ABOUT THIS TASK → Search the listing below for the line containing "holds of the". From there through the line containing "losCount : Nat", transcribe every line exactly, both ends included.
[Start of Attachment]
-- ==== Sys2Proof/Machine/TreeState.lean ====
section
/-! DEFINITION. State of the tree framers (spec/04), of the ranging engines (spec/05) and of the grant schedulers (spec/06).
Trees are numbered 0 to 63, terminals by global index 512 t + s (R14). -/

namespace Sys2Proof.Machine

/-! ### Tree framing (spec/04) -/

/-- The states of a tree (R115). -/
inductive TreeState where
  | off | standby | active
  deriving DecidableEq, Repr

/-- TF_TREE_STATUS.STATE (R139). -/
def TreeState.code : TreeState → Nat
  | .off => 0
  | .standby => 1
  | .active => 2

/-- An active XGEM port (R125): its slot and its OMCC mark. -/
structure XPort where
  slot : Nat
  omcc : Bool
  deriving DecidableEq, Repr

/-- An open upstream packet of a port (R124): the bytes so far and the upstream frames without continuation. -/
structure OpenPkt where
  bytes : List Byte
  age : Nat
  deriving DecidableEq, Repr

/-- An entry of the defect event queue (R132, R147). -/
structure DefEvt where
  set : Bool
  code : Nat
  slot : Nat
  sfc : Nat
  deriving DecidableEq, Repr

/-- A terminal's defect state (R126, R128): the counts of LOSi, LOBi, LOFi and LCDGi, declared and reported states as bits by
code, and its last arrival offset. `dying` marks a dying gasp not yet reported. -/
structure TermDef where
  nLos : Nat
  nLob : Nat
  nLof : Nat
  nLcdg : Nat
  declared : Nat
  reported : Nat
  offset : Int
  dying : Bool
  deriving DecidableEq, Repr

/-- No counts, nothing declared. -/
def TermDef.rest : TermDef := ⟨0, 0, 0, 0, 0, 0, 0, false⟩

/-- What a granted burst says to the defects of its terminal (R126): its slot, the outcome, whether its header passed, whether XGEM
delineation was lost in it, its arrival offset, a dying-gasp indication, and whether it came under a data grant. -/
structure BurstRes where
  slot : Nat
  out : BurstEnd
  hdr : Bool
  lost : Bool
  off : Int
  dying : Bool
  data : Bool
  deriving DecidableEq, Repr

/-- What the framer collects over one upstream frame until its evaluation point (R126, R129, R133, R175): whether it is a
counted frame, whether it held an OK burst of a ranged terminal, the counts for the PM bins by slot and for the tree, and the
slots that its ungranted-energy reports name (512 for none). `resp` counts the responses of each discovery grant by StartTime and keeps the
bit after the end of the last one as an offset from e (R159), `evalIn` the boundaries until its evaluation point,
`ranging` lists the slots that its ranging grants addressed (R163), `res` what its granted bursts say to the defects, in burst
order (R129). -/
structure FrameAcc where
  frame : Nat
  evalIn : Nat
  ranging : List Nat
  counted : Bool
  okRanged : Bool
  pmTerm : Table (List Nat)
  pmTree : List Nat
  energy : List Nat
  resp : Table (Nat × Int)
  res : List BurstRes
  deriving DecidableEq, Repr

/-- A downstream packet at the framer (R25, R120): its XGEM port, its bytes left and its whole length, its queue's KEY_SEL and
TERMINAL, the key slot it is bound to (R352), its slice, the bytes of it that have come from the traffic manager and have not been sent,
and those that have been sent. -/
structure DsPkt where
  port : Nat
  left : Nat
  len : Nat
  sel : Nat
  term : Nat
  slot : Nat
  slice : Nat
  bytes : List Byte
  out : List Byte
  deriving DecidableEq, Repr

/-- A piece of an FS payload (R120, R353): an XGEM frame with its port, key index, LF, packet bytes and payload as it leaves; the idle XGEM
frame that stands in for one of n bytes; a run of n bytes of idle XGEM frames. -/
inductive XPiece where
  | frame (port key : Nat) (lf : Bool) (pli : Nat) (payload : List Byte)
  | stand (n : Nat)
  | idle (n : Nat)
  deriving DecidableEq, Repr

/-- A downstream frame of an ACTIVE tree (R117, R119): its SFC, PON-ID and FEC mode, the allocation structures of its map with their
8 bytes each, its PLOAMd messages, and its FS payload so far. -/
structure DsFrame where
  sfc : Nat
  ponid : Nat
  fec : Bool
  map : List (List Byte)
  ploam : List (List Byte)
  pieces : List XPiece
  deriving DecidableEq, Repr

/-- One tree's framer. `frame` is the downstream frame that leaves and `last` the one before it, `room` the FS payload room left in `frame`,
`contd` the packet to be continued and `wait` the packets that wait for room (R120), and `feed` what the traffic manager still holds of the
last of them for want of credit (R25). A defect second was last counted in the second that
`dsec` keeps per object (0 to 511 for slots, 512 for the tree). `txFault` is the PT lane's fault (R126). -/
structure TfTree where
  state : TreeState
  sfc : Nat
  sfcLoad : Option Nat
  sfcShadow : Nat
  ponidHeld : Option Nat
  ponidPending : Option (Nat × Nat)
  protCtrl : Bool
  losCount : Nat
  declared : Nat
  reported : Nat
  txFault : Bool
  terms : Table TermDef
  events : List DefEvt
  ports : Table XPort
  openPkts : Table OpenPkt
  accs : List FrameAcc
  dsec : Table Nat
  frame : Option DsFrame
  last : Option DsFrame
  room : Nat
  contd : Option DsPkt
  wait : List DsPkt
  feed : List Byte
  winEnd : Option (Nat × Nat)
  deriving DecidableEq, Repr

/-- A tree after PORST_N. -/
def TfTree.rest : TfTree :=
  ⟨.off, 0, none, 0, none, none, false, 0, 0, 0, false, [], [], [], [], [], [], none, none, 0, none, [], [], none⟩

/-! ### Performance bins (R133 to R137) -/

/-- The header that the bins of one kind in a reach share: START_S, SEQ, the frame boundaries covered, PARTIAL, and the time steps that fell
in the bin (TIME_DISC). -/
structure PmHdr where
  startS : Nat
  seq : Nat
  frames : Nat
  part : Bool
  discs : Nat
  deriving DecidableEq, Repr

/-- One object's share of a bin: the boundaries and the time steps before its last PM_RESET_CURRENT, its own PARTIAL, SATURATED, and
counters. -/
structure PmObj where
  base : Nat
  discBase : Nat
  part : Bool
  sat : Bool
  cnt : List Nat
  deriving DecidableEq, Repr

/-- Nothing counted. -/
def PmObj.rest : PmObj := ⟨0, 0, false, false, []⟩

/-- A closed bin of a reach, over its objects: terminal at 512 (t mod 8) + s, tree at 4,096 + t mod 8. -/
structure PmClosed where
  hdr : PmHdr
  objs : Table PmObj
  deriving DecidableEq, Repr

/-- The bins of a reach. `running` says that the current bins count; `step` is what a time-of-day step does at the next boundary
(0 nothing, 1 both gain TIME_DISC, 2 the 15-minute bins close, 3 both close) (R136); `crossQ` and `crossD` say that a 15-minute or a day
boundary has been passed since the last frame boundary, before or by a step forwards; `waiting` lists closed bins (15-minute: false, day:
true) that wait for their history write (R135). -/
structure PmReach where
  running : Bool
  q : PmHdr
  d : PmHdr
  qObjs : Table PmObj
  dObjs : Table PmObj
  waiting : List (Bool × PmClosed)
  hist : List PmClosed
  histDay : Option PmClosed
  lastS : Nat
  dayOff : Nat
  step : Nat
  crossQ : Bool
  crossD : Bool
  deriving DecidableEq, Repr

/-- A header at rest. -/
def PmHdr.rest : PmHdr := ⟨0, 0, 0, true, 0⟩

/-- Bins at rest. -/
def PmReach.rest : PmReach := ⟨false, PmHdr.rest, PmHdr.rest, [], [], [], [], none, 0, 0, 0, false, false⟩

/-! ### Ranging (spec/05) -/

/-- The head-end states of a terminal slot (R155). -/
inductive TermState where
  | free | provisioned | assigned | operation | lost | disabled
  deriving DecidableEq, Repr

/-- The code of R155. -/
def TermState.code : TermState → Nat
  | .free => 0
  | .provisioned => 1
  | .assigned => 2
  | .operation => 3
  | .lost => 4
  | .disabled => 5

/-- A ranged terminal (R155). -/
def TermState.ranged : TermState → Bool
  | .operation => true
  | .lost => true
  | _ => false

/-- An adjustment in flight (R166, R167): δ, the new equalisation delay, the frames since it was last sent, whether it has
been resent, and whether its second message waits for an OK burst because the queue was full (R179). -/
structure Adj where
  delta : Int
  eqd : Nat
  age : Nat
  resent : Bool
  retry : Bool
  deriving DecidableEq, Repr

/-- A terminal slot (R155, R156, R192). `tries` and `since` count the ranging grants and frames of the present activation; `grants` says a
ranging grant was placed; `rangedEqd` holds the equalisation delay whose Ranging_Time waits to leave (R165); `lostS` counts seconds in
LOST (in frames of 125 µs); `run` counts consecutive bursts at ADJ_THRESH; `adjDue` holds δ and the new delay of an adjustment that found
the queue full and is tried again at the next OK burst (R179); `retry` lists deactivations and disables that wait for a place in the queue
(R179); `seq` is the PLOAM sequence counter (R178) and `hwSeqs` the numbers of hardware messages not yet acknowledged; `upAt` the map
count of the last PLOAMu grant and `msgAt` the frame in which a message last left (R203). -/
structure Term where
  state : TermState
  sn : Nat
  rtdSn : Option Int
  eqd : Nat
  o : Int
  rtd : Int
  fails : Nat
  ik : Option Nat
  adj : Option Adj
  adjDue : Option (Int × Nat)
  tries : Nat
  since : Nat
  granted : Bool
  rangedEqd : Option Nat
  lostFrames : Nat
  run : Nat
  retry : List Nat
  seq : Nat
  hwSeqs : List Nat
  upAt : Nat
  msgAt : Option Nat
  deriving DecidableEq, Repr

/-- A FREE slot. -/
def Term.rest : Term := ⟨.free, 0, none, 0, 0, 0, 0, none, none, none, 0, 0, false, none, 0, 0, [], 0, [], 0, none⟩

/-- A hardware downstream message (R177): kind 0 Assign_ONU-ID, 1 Ranging_Time, 2 Deactivate_ONU-ID, 3 Disable_Serial_Number
(disable), 4 the same (enable); its slot, its value (serial number or delay) and its sequence number. -/
structure HwMsg where
  kind : Nat
  slot : Nat
  value : Nat
  seq : Nat
  deriving DecidableEq, Repr

/-- A host downstream message (R192): ONU-ID (1,023 broadcast), identifier, content bytes 0 to 35, sequence number and the key
latched at acceptance. -/
structure HostMsg where
  onu : Nat
  ident : Nat
  content : List Byte
  seq : Nat
  key : Option Nat
  deriving DecidableEq, Repr

/-- A host upstream message (R180): its slot, its MIC check and its 48 bytes. -/
structure UpMsg where
  slot : Nat
  micOk : Bool
  bytes : List Byte
  deriving DecidableEq, Repr

/-- A Benchmark profile (R169), with the amplitude and position (1/64 UI) of the last burst while learning (R170). `ue` says that
reads of it meet an uncorrectable error (R79). -/
structure BProf where
  valid : Bool
  learning : Bool
  count : Nat
  amp : Nat
  dc : Int
  phase : Nat
  taps : List Int
  arr : Int
  lastSfc : Nat
  okBursts : Nat
  prevAmp : Nat
  prevPos : Int
  ue : Bool
  deriving DecidableEq, Repr

/-- A profile that nothing has learned: invalid and learning. -/
def BProf.rest : BProf := ⟨false, true, 0, 0, 0, 0, [0, 0, 0, 0, 0, 0, 0, 0], 0, 0, 0, 0, 0, false⟩

/-- The 32 bytes of R169. -/
def BProf.bytes (p : BProf) : List Byte :=
  leBytes 1 (b2n p.valid + 2 * b2n p.learning) ++ leBytes 1 p.count ++ leBytes 2 p.amp ++ leBytes 2 (unsigned 16 p.dc) ++
  leBytes 1 (p.phase % 64) ++ [0] ++ (List.range 8).map (fun i => BitVec.ofInt 8 (p.taps.getD i 0)) ++
  leBytes 2 (unsigned 16 p.arr) ++ [0, 0] ++ leBytes 4 p.lastSfc ++ leBytes 4 p.okBursts ++ [0, 0, 0, 0]

/-- One tree's ranging engine. `rogueRun` lists the last 16 counted frames, newest first, each by number with the slots its reports named
(R175, R176); `rogueAge` counts them since the suspect was last computed. `turn` says that the next single message comes from the host queue
(R179). -/
structure RgTree where
  hwq : List HwMsg
  hostq : List HostMsg
  upq : List UpMsg
  turn : Bool
  bcastSeq : Nat
  rogueRun : List (Nat × List Nat)
  rogue : Bool
  rogueAge : Nat
  suspect : Option Nat
  deriving DecidableEq, Repr

/-- A tree's engine at rest. -/
def RgTree.rest : RgTree := ⟨[], [], [], false, 0, [], false, 0, none⟩

/-- A discovery queue entry (R161). -/
structure Disc where
  tree : Nat
  sn : Nat
  rtd : Int
  sightings : Nat
  deriving DecidableEq, Repr

/-! ### Grant scheduling (spec/06) -/

/-- An allocation's parameters (R199). -/
structure AllocPar where
  id : Nat
  slot : Nat
  prio : Nat
  elig : Nat
  weight : Nat
  dbru : Bool
  pred : Bool
  fixed : Nat
  assured : Nat
  maximum : Nat
  poll : Nat
  congQueue : Nat
  congEn : Bool
  congKib : Nat
  deriving DecidableEq, Repr

/-- The predictor of an entry (R204): the 64-byte state and the 96-byte day profile of the far tier. -/
structure Pred where
  rateQ : Nat
  prevB : Nat
  prevF : Nat
  mSec : List Nat
  mDay : Nat
  sArr : Nat
  sFrm : Nat
  dArr : Nat
  dFrm : Nat
  day : Table Nat
  deriving DecidableEq, Repr

/-- The predictor that PRED_RESET gives (R230), with the present SFC. -/
def Pred.reset (sfc : Nat) : Pred := ⟨0, 0, sfc % 2 ^ 32, List.replicate 16 64, 64, 0, 0, 0, 0, []⟩

/-- What an allocation accumulates (R200 to R203): its credits, its last report (backlog, upstream frame), the maps since its
last grant, its grants by map (newest first, at most 16), and its predictor. -/
structure AllocRun where
  cf : Nat
  ca : Nat
  cm : Int
  report : Option (Nat × Nat)
  idle : Nat
  hist : List (Nat × Nat)
  pred : Pred
  deriving DecidableEq, Repr

/-- No credits, no report, and no grant yet: the first computation polls it (log entry 57). -/
def AllocRun.rest : AllocRun := ⟨0, 0, 0, none, 256, [], Pred.reset 0⟩

/-- An allocation entry in use (R198). -/
structure Alloc where
  par : AllocPar
  run : AllocRun
  deriving DecidableEq, Repr

/-- An allocation structure of a map (R211): StartTime (0xFFFF within a burst), GrantSize, flags, burst profile index; its payload words,
in all and by pass (R200: fixed, cooperative, assured, predicted, surplus). -/
structure GStruct where
  alloc : Nat
  slot : Nat
  dbru : Bool
  ploamu : Bool
  prof : Nat
  start : Nat
  size : Nat
  words : Nat
  ws : List Nat
  deriving DecidableEq, Repr
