/-- A full image and the structure it defines (R42). -/
def loadFull (f : Fuses) (s : ImgSrc) : Except LoadErr (Img × Structure) :=
  match checkImage .full f s with
  | .error e => .error e
  | .ok m =>
    if s.fault = 6 then .error (0x0C, 0)
    else
      match decodeStructure m with
      | .error e => .error e
      | .ok t => if m.structId ≠ m.computedId then .error (0x09, 0) else .ok (m, t)

/-- The windows that a reach image's BOOT_DEFAULTS may address (R52): the reach's window, and the PT and PB lane windows of its
trees. -/
def reachWindow (r a : Nat) : Bool :=
  decide (0x1000000 + 0x100000 * r ≤ a ∧ a < 0x1100000 + 0x100000 * r) ||
    decide (0x400000 + 0x20000 * r ≤ a ∧ a < 0x420000 + 0x20000 * r) || decide (0x500000 + 0x20000 * r ≤ a ∧ a < 0x520000 + 0x20000 * r)

/-- A reach image for reach r on the running STRUCTURE_ID (R52); the header's bytes 48 to 63 hold BASE_STRUCTURE_ID. -/
def loadReach (f : Fuses) (s : ImgSrc) (r : Nat) (running : List Byte) : Except LoadErr Img :=
  match checkImage (.reach r) f s with
  | .error e => .error e
  | .ok m =>
    if s.fault = 6 then .error (0x0C, 0)
    else if m.reachMask ≠ 2 ^ r then .error (0x08, 0)
    else
      match m.sections.find? fun x => structural x.1 && x.1.typ != 0x100 + r with
      | some x => .error (0x08, x.1.typ)
      | none =>
        match (m.payloads (0x100 + r)).length with
        | 0 => .error (0x08, 0)
        | 1 =>
          if m.defaults.any fun x => !reachWindow r x.1 then .error (0x08, 0x200)
          else if s.mem.readN (s.base + 48) 16 ≠ running then .error (0x09, 0)
          else .ok m
        | _ => .error (0x08, 0x100 + r)

/-- A firmware container (R504). -/
def loadFirmware (f : Fuses) (s : ImgSrc) : Except LoadErr Img := checkImage .firmware f s

end Sys2Proof.Machine
end

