/-- PM_HISTORY_WRITE (R135): the closed bins of reach r reach the history region, each displacing the oldest of its kind, and
PM_CLOSED sets for the trees. -/
def Dev.pmHistoryWrite (d : Dev) (r : Nat) : Dev :=
  let p := d.pm r
  if p.waiting.isEmpty then d
  else
    let d := d.resWrite fun c => p.waiting.any fun w => pmCellOf r (pmSlot w.1 w.2.hdr.seq) c
    let d := d.onPm r fun p =>
      p.waiting.foldl (fun (p : PmReach) w =>
        if w.1 then { p with histDay := some w.2 } else { p with hist := (w.2 :: p.hist).take 32 }) { p with waiting := [] }
    ((treesOf r).filter d.treeExists).foldl (fun d t => d.raise (R .TF_FLAGS t) 5) d

/-- The bytes of a bin (R134). -/
def pmBytes (h : PmHdr) (o : PmObj) (tree valid : Bool) : List Byte :=
  let flags := b2n (h.part || o.part) + 2 * b2n (decide (o.discBase < h.discs)) + 4 * b2n o.sat + 8 * b2n valid
  leBytes 6 h.startS ++ leBytes 1 flags ++ [0] ++ leBytes 4 (h.frames - o.base) ++ leBytes 4 h.seq ++
  if tree then (List.range 14).flatMap fun i => leBytes 8 (o.cnt.getD i 0)
  else (List.range 12).flatMap fun i => leBytes 4 (o.cnt.getD i 0)

/-- The bytes of bin BIN of an object, or none while its history write is pending (R149). DESIGN CHOICE: a current bin reads FLAGS.VALID = 0,
which R134 gives for history slots alone (log entry 93); a slot never filled reads zero. -/
def Dev.pmRead (d : Dev) (r key bin : Nat) : Option (List Byte) :=
  let p := d.pm r
  let tree := decide (4096 ≤ key)
  let zero := List.replicate (if tree then 128 else 64) (0 : Byte)
  let get (c : PmClosed) := pmBytes c.hdr (c.objs.getD key PmObj.rest) tree true
  if bin = 0 then some (if p.running then pmBytes p.q (p.qObjs.getD key PmObj.rest) tree false else zero)
  else if bin = 1 then some (if p.running then pmBytes p.d (p.dObjs.getD key PmObj.rest) tree false else zero)
  else if bin = 2 then
    if p.waiting.any fun w => w.1 then none else some ((p.histDay.map get).getD zero)
  else
    let w := (p.waiting.filter fun w => !w.1).length
    if bin - 3 < w then none
    else some (((p.hist[bin - 3 - w]?).map get).getD zero)

/-- The far cell that holds a history bin that PM_READ names, once written (R318, R337). -/
def Dev.pmCell (d : Dev) (r key bin : Nat) : Option Nat :=
  let p := d.pm r
  if bin < 2 then none
  else if bin = 2 then p.histDay.map fun c => pmOffset r key (pmSlot true c.hdr.seq) / 2048
  else
    let w := (p.waiting.filter fun w => !w.1).length
    (p.hist[bin - 3 - w]?).map fun c => pmOffset r key (pmSlot false c.hdr.seq) / 2048

/-- PM_RESET_CURRENT (R137): both current bins of the object zeroed, TIME_DISC among the rest, with PARTIAL. -/
def Dev.pmReset (d : Dev) (r key : Nat) : Dev :=
  d.onPm r fun p =>
    if p.running then
      { p with qObjs := p.qObjs.set key ⟨p.q.frames, p.q.discs, true, false, []⟩
               dObjs := p.dObjs.set key ⟨p.d.frames, p.d.discs, true, false, []⟩ }
    else p

/-- The octets that a queue of the traffic manager holds (R204, R298): LEN over both its lists. -/
def Dev.queueOcc (d : Dev) (q : Nat) : Nat :=
  let x := d.tm.queues.getD q Queue.rest
  ((x.near ++ x.far).map Held.len).foldl (· + ·) 0

/-- A tree under protection control that is not ACTIVE here takes its state from the mate (R157, R469). -/
def Dev.copyTree (d : Dev) (t : Nat) : Bool := (d.tf t).protCtrl && (d.tf t).state == .standby

/-! ### State copy (R451) -/

/-- An event of a driven tree enters the copy backlog of 1 MiB by its object, whose image is taken when it is sent; an overflow discards
every event and a full pass is due (R451). -/
def Dev.pxEvent (d : Dev) (t : Nat) (r : CopyObj) : Dev :=
  if d.im.str.mode = 1 ∧ bit d.im.str.protTrees t ∧ (d.px.trees.getD t PxTree.rest).state = .active then
    let b := d.px.backlog ++ [r]
    if (b.map CopyObj.bytes).foldl (· + ·) 0 ≤ 1048576 then d.onPx fun x => { x with backlog := b }
    else (d.onPx fun x => { x with backlog := [], passDue := true }).raise (R .PX_FLAGS) 10
  else d

/-! ### Allocations of a slot -/

/-- The present SFC of tree t. -/
def Dev.sfc (d : Dev) (t : Nat) : Nat := (d.tf t).sfc

/-- Credits and residual zeroed and predictor reset (R198). -/
def AllocRun.reset (sfc : Nat) : AllocRun := { AllocRun.rest with pred := Pred.reset sfc }

/-- The day profiles of the allocation entries in use join those that the reserved region keeps (R318). -/
def RxState.keepDays (x : RxState) (p : Nat → Nat → Bool) : Table (Table Nat) :=
  x.gs.foldl (fun t g => g.2.allocs.foldl (fun t a =>
    if p g.1 a.1 then t.set (2048 * g.1 + a.1) a.2.run.pred.day else t) t) x.days

/-- On a slot's entry to PROVISIONED, DISABLED or FREE its allocations lose credits, residual and predictors (R198). -/
def Dev.gsSlotReset (d : Dev) (g : Nat) : Dev :=
  let t := g / 512
  let s := g % 512
  d.onGs t fun x =>
    { x with defaults := x.defaults.erase s
             allocs := x.allocs.mapVal fun _ a => if a.par.slot = s then { a with run := AllocRun.reset (d.sfc t) } else a }

/-- A ranging request of a slot: it waits for the first computation with a free place, and RANGE_WAIT is set while one waits
(R163, R215). -/
def Dev.rangeRequest (d : Dev) (g : Nat) : Dev :=
  let t := g / 512
  let old := (d.gs t).rangeReq
  if old.contains (g % 512) then d
  else (d.onGs t fun x => { x with rangeReq := old ++ [g % 512] }).raiseLevel (R .GS_FLAGS t) 6 old.isEmpty

/-- A slot left ASSIGNED: its request and its windows whose grant has not been sent are cancelled (R215). -/
def Dev.rangeCancel (d : Dev) (g : Nat) : Dev :=
  d.onGs (g / 512) fun x =>
    { x with rangeReq := x.rangeReq.filter fun s => s ≠ g % 512
             wins := x.wins.filter fun w => !(w.kind == .ranging && w.slot == g % 512 && decide (d.sfc (g / 512) < w.frame)) }

end Sys2Proof.Machine
end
[End of Attachment]
TASK RESPONSE →
`contd` the packet to be continued and `wait` the packets that wait for room (R120), and `feed` what the traffic manager still holds of the
last of them for want of credit (R25). A defect second was last counted in the second that
`dsec` keeps per object (0 to 511 for slots, 512 for the tree). `txFault` is the PT lane's fault (R126). -/
structure TfTree where
  state : TreeState
  sfc : Nat
  sfcLoad : Option Nat
  sfcShadow : Nat
  ponidHeld : Option Nat
  ponidPending : Option (Nat × Nat)
  protCtrl : Bool
  losCount : Nat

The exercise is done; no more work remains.